ROMA. El Vaticano insiste que los cardenales que participarán en el cónclave para elegir al próximo papa votarán de acuerdo con su conci...

ROMA. El Vaticano insiste que los cardenales que participarán en el cónclave para elegir al próximo papa votarán de acuerdo con su conciencia, bajo la sola influencia de la reflexión y la oración silenciosa. Pero lo cierto es que dos grandes bandos se hallan enfrentados por el poder en el Vaticano. Juegos de poder, intereses creados y las maniobras maquiavélicas son parte de la dinámica del proceso para elegir al nuevo pontífice.

LOS PARTIDOS

El primer grupo está dominado por la poderosa burocracia vaticana llamada la Curia, aparentemente aspira a un papa que le permita continuar tomando las decisiones como siempre.

De acuerdo con las conjeturas, la Curia impulsa la candidatura del arzobispo de São Paulo, Odilo Pedro Scherer, que tiene estrechos vínculos con ella.

El otro bando, encabezado por los cardenales estadounidenses, impulsaría un pontífice reformista, que tenga la fortaleza de reorganizar la Curia, a la que han empañado las pugnas interiores y el escándalo de las filtraciones del Vaticano: el caso Vatileaks.

Estos cardenales desean como papa a Angelo Scola, quien presuntamente tiene la fuerza para controlar a la Curia.

Los grandes promotores de la candidatura de Scola son los once cardenales norteamericanos, que serán protagonistas decisivos en las negociaciones y maniobras para elegir al nuevo Pontífice.

Existe un bando más, que al parecer cuenta con los votos suficientes para influir en la elección papal. Es la ‘facción de Benedicto XVI’, un grupo de 67 cardenales con derecho a voto.
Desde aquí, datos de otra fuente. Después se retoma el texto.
/-- R208; at FIBRE scope it orders nothing beyond its block (R203). -/
def execEvtSig (pr : Pred) (scope : Scope) (s : State) : Host.Outcome State Fault Refusal :=
  irrevocable (.evtSig pr scope) (scope != .fibre) (fun a _ l _ => eventFault a l)
    (fun a _ _ s => (some (s.addEvent (a.fr.opL a.k).word.toNat (a.fr.opR a.k).word, .null), s)) s

/-- R209. -/
def execEvtWait (pr : Pred) (scope : Scope) (s : State) : Host.Outcome State Fault Refusal :=
  waitFor (.evtWait pr scope) (fun a _ l _ => eventFault a l)
    (fun a _ s => (a.fr.opR a.k).word.toNat ≤ (s.event (a.fr.opL a.k).word.toNat).toNat)
    (fun a => .evt (a.fr.opL a.k).word.toNat (a.fr.opR a.k).word) s

/-! ### Work queues (R183, R184, R210) -/

/-- R210: the queue number is a number of the fibre's partition. -/
def queueFault (a : Acting) (l : Launch) : Option (Cause × Word) :=
  if (a.fr.opL a.k).word.toNat / 32 = l.part then none else some (.priv, 0)

/-- All ones: no item. -/
def noItem : Word := BitVec.allOnes 64

/-- R183; at FIBRE scope it orders nothing beyond its block (R203). -/
def execWqGive (pr : Pred) (scope : Scope) (t0 t1 : Target) (s : State) : Host.Outcome State Fault Refusal :=
  irrevocable (.wqGive pr scope t0 t1) (scope != .fibre) (fun a _ l _ => queueFault a l)
    (fun a _ _ s =>
      let q := (a.fr.opL a.k).word.toNat
      let x := (a.fr.opR a.k).word
      match s.queues.get? q with
      | none => (some (s, .val 3), s)
      | some w =>
        if 2 ^ 20 ≤ w.items.length then (some (s, .val 1), s)
        else if x = noItem then (some (s, .val 2), s)
        else (some ({ s with queues := s.queues.put q { w with items := w.items ++ [x] } }, .val 0), s)) s

/-- Whether the item that leaves is a damaged one, and how many damaged items stay at the head (R210). -/
def Queue.damageLeft (w : Queue) (fromTail : Bool) : Bool × Nat :=
  if fromTail then (w.damaged == w.items.length, min w.damaged (w.items.length - 1))
  else (w.damaged != 0, w.damaged - 1)

/-- An item leaves a queue: a damaged one is a free value (R210, log 12). -/
def takeItem (fromTail : Bool) (a : Acting) (_g : Group) (_l : Launch) (s : State) : Option (State × Token) × State :=
  let q := (a.fr.opL a.k).word.toNat
  match s.queues.get? q with
  | none => (some (s, .val noItem), s)
  | some w =>
    match (if fromTail then w.items.getLast? else w.items.head?) with
    | none => (some (s, .val noItem), s)
    | some x =>
      let left := if fromTail then w.items.dropLast else w.items.tail
      let d := w.damageLeft fromTail
      let s' := { s with tick := s.tick + 1, queues := s.queues.put q { w with items := left, damaged := d.2 } }
      (some (s', .val (if d.1 then Config.damagedItem s.tick else x)), s)

/-- R183. -/
def execWqTake (pr : Pred) (scope : Scope) (t0 t1 : Target) (s : State) : Host.Outcome State Fault Refusal :=
  irrevocable (.wqTake pr scope t0 t1) false (fun a _ l _ => queueFault a l) (takeItem false) s

/-- R183. -/
def execWqSteal (pr : Pred) (scope : Scope) (t0 t1 : Target) (s : State) : Host.Outcome State Fault Refusal :=
  irrevocable (.wqSteal pr scope t0 t1) false (fun a _ l _ => queueFault a l) (takeItem true) s

/-! ### Launch (R211) -/

/-- The load of 240 bytes that a `launch` makes (R211). -/
def launchWant (a : Acting) : Want :=
  { kind := .load, align := 64, inRegion := (a.f.insideRegion a.fr.seq).getD false, formats := [], amo := none }

/-- The checks that R211 makes of the record's address when the instruction fires: alignment, and those of a load. -/
def launchFault (a : Acting) (s : State) : Option (Cause × Word) :=
  match s.fibreCtx a.f with
  | none => none
  | some c =>
    match (s.check c (launchWant a) (a.fr.opL a.k).word 240).1 with
    | .error e => some e
    | .ok _ => none

/-- What a `launch` finds when it is performed (R184, R211): a window that is not enabled, or a byte of the record that is
marked uncorrectable (R297, log 92). -/
def launchRefuses (a : Acting) (c : Ctx) (l : Launch) (s : State) : Option (Cause × Word) :=
  if !s.winOn (16 + l.part) then some (.priv, 0)
  else
    match (s.check c (launchWant a) (a.fr.opL a.k).word 240).1 with
    | .error _ => none
    | .ok segs => (segs.find? (fun (g : Seg) => s.marked g.loc.space g.loc.addr g.n)).map (fun g => (.uncorr, g.va))

/-- The places of the 240 bytes of a record, in halves of lines. -/
def State.recordPlaces (s : State) (c : Ctx) (va : Word) : List (Loc × Nat) :=
  (List.range 4).filterMap (fun i =>
    let at_ := va + BitVec.ofNat 64 (64 * i)
    match (s.segments c .load at_ (min 64 (240 - 64 * i))).1 with
    | .ok (g :: _) => some (g.loc, min 64 (240 - 64 * i))
    | _ => none)

/-- R211: the copy of the record enters the next slot of the device window and its go word is written; the segment of the
slot's sector takes it from there as R188 says. It waits for good once the module accepts no launch (R297), and while a
record of the window is being taken or acceptance is held (R192). -/
def performLaunch (i : Instr) (a : Acting) (_g : Group) (l : Launch) (s : State) : Option (State × Unit) × State :=
  match s.fibreCtx a.f with
  | none => (none, s)
  | some c =>
    match launchRefuses a c l s with
    | some e => (none, a.commit s (a.fr.refuse a.k i e.1 e.2))
    | none =>
    if s.closed || s.mapHeld || (s.taking.get? (16 + l.part)).isSome then (none, s) else
    match s.engineReads (s.recordPlaces c (a.fr.opL a.k).word) with
    | (none, s) => (none, s)
    | (some bs, s) =>
      let win := 16 + l.part
      let e := s.expected win % 2 ^ 32
      let ws := dwordsOf bs
      let ws := if a.f.level = .a then
          ws.set 16 (setFld (ws.getD 16 0) 0 12 (fld a.f.xroot 52 12))
        else ws
      let slot := s.slotAddr win (s.expected win)
      let body := ws.flatMap (fun w => natLe 8 w.toNat)
      match s.engineWrites (halvesOf (hbmLoc slot) body ++ [(hbmLoc (slot + 248), natLe 8 e)]) with
      | (none, s) => (none, s)
      | (some t, _) =>
        let k := Taking.begin_ slot e (BitVec.ofNat 64 e) (some { fid := a.fid, seq := a.fr.seq, k := a.k })
        let t := (t.check c (launchWant a) (a.fr.opL a.k).word 240).2
        (some ({ t with taking := t.taking.put win k }, ()), s)

/-- R126: a `launch` that may fire waits for a table entry that a host holds. -/
def State.launchWaits (s : State) (i : Instr) : Option State :=
  match s.acting i with
  | none => none
  | some a =>
    if !a.canFire i || (badOperand (a.fr.operands a.k i)).isSome then none
    else (s.fibreCtx a.f).bind (fun c => s.checkWaits c (launchWant a) (a.fr.opL a.k).word 240)

/-- R211: the record is handed over, and the block counts as in commit from then on (R204); the token is the STATUS word,
when the record has been accepted or refused (`State.takeOn`). -/
def execLaunch (pr : Pred) (t0 t1 : Target) (s : State) : Host.Outcome State Fault Refusal :=
  let i := Instr.launch pr t0 t1
  match s.launchWaits i with
  | some t => .next t
  | none => irrevocableWith (fun a _ => a.fr.handOver a.k) i true (fun a _ _ s => launchFault a s) (performLaunch i) s

/-! ### Yield (R212) -/

/-- R212: acts at commit. -/
def execYield (pr : Pred) (s : State) : Host.Outcome State Fault Refusal := fireLate (.yield pr) (fun _ => false) s

end Sys2Proof.Machine
end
La lealtad de estos cardenales a Benedicto XVI podría frustrar las ambiciones de cualquier prelado que le haya dañado su papado.

CONTROL ITALIANO

Italia posee el grupo más grande de cardenales con derecho a voto en el cónclave, 28,_ y el país cree que tiene el derecho histórico de proveer al papa, tal como lo hizo durante siglos.

Los italianos consideran que es hora de que uno de sus compatriotas vuelva al papado después de 35 años de pontífices ‘extranjeros’; es decir, el polaco Juan Pablo II y el alemán Benedicto XVI. Sin embargo, los italianos están divididos a causa de los grupos eclesiásticos italianos a los que pertenecen y a los líderes que obedecen.

Una disputa entre los simpatizantes de los arzobispos de Génova y Florencia, según se dice, les costó el papado en 1978 tras 455 años de pontífices italianos.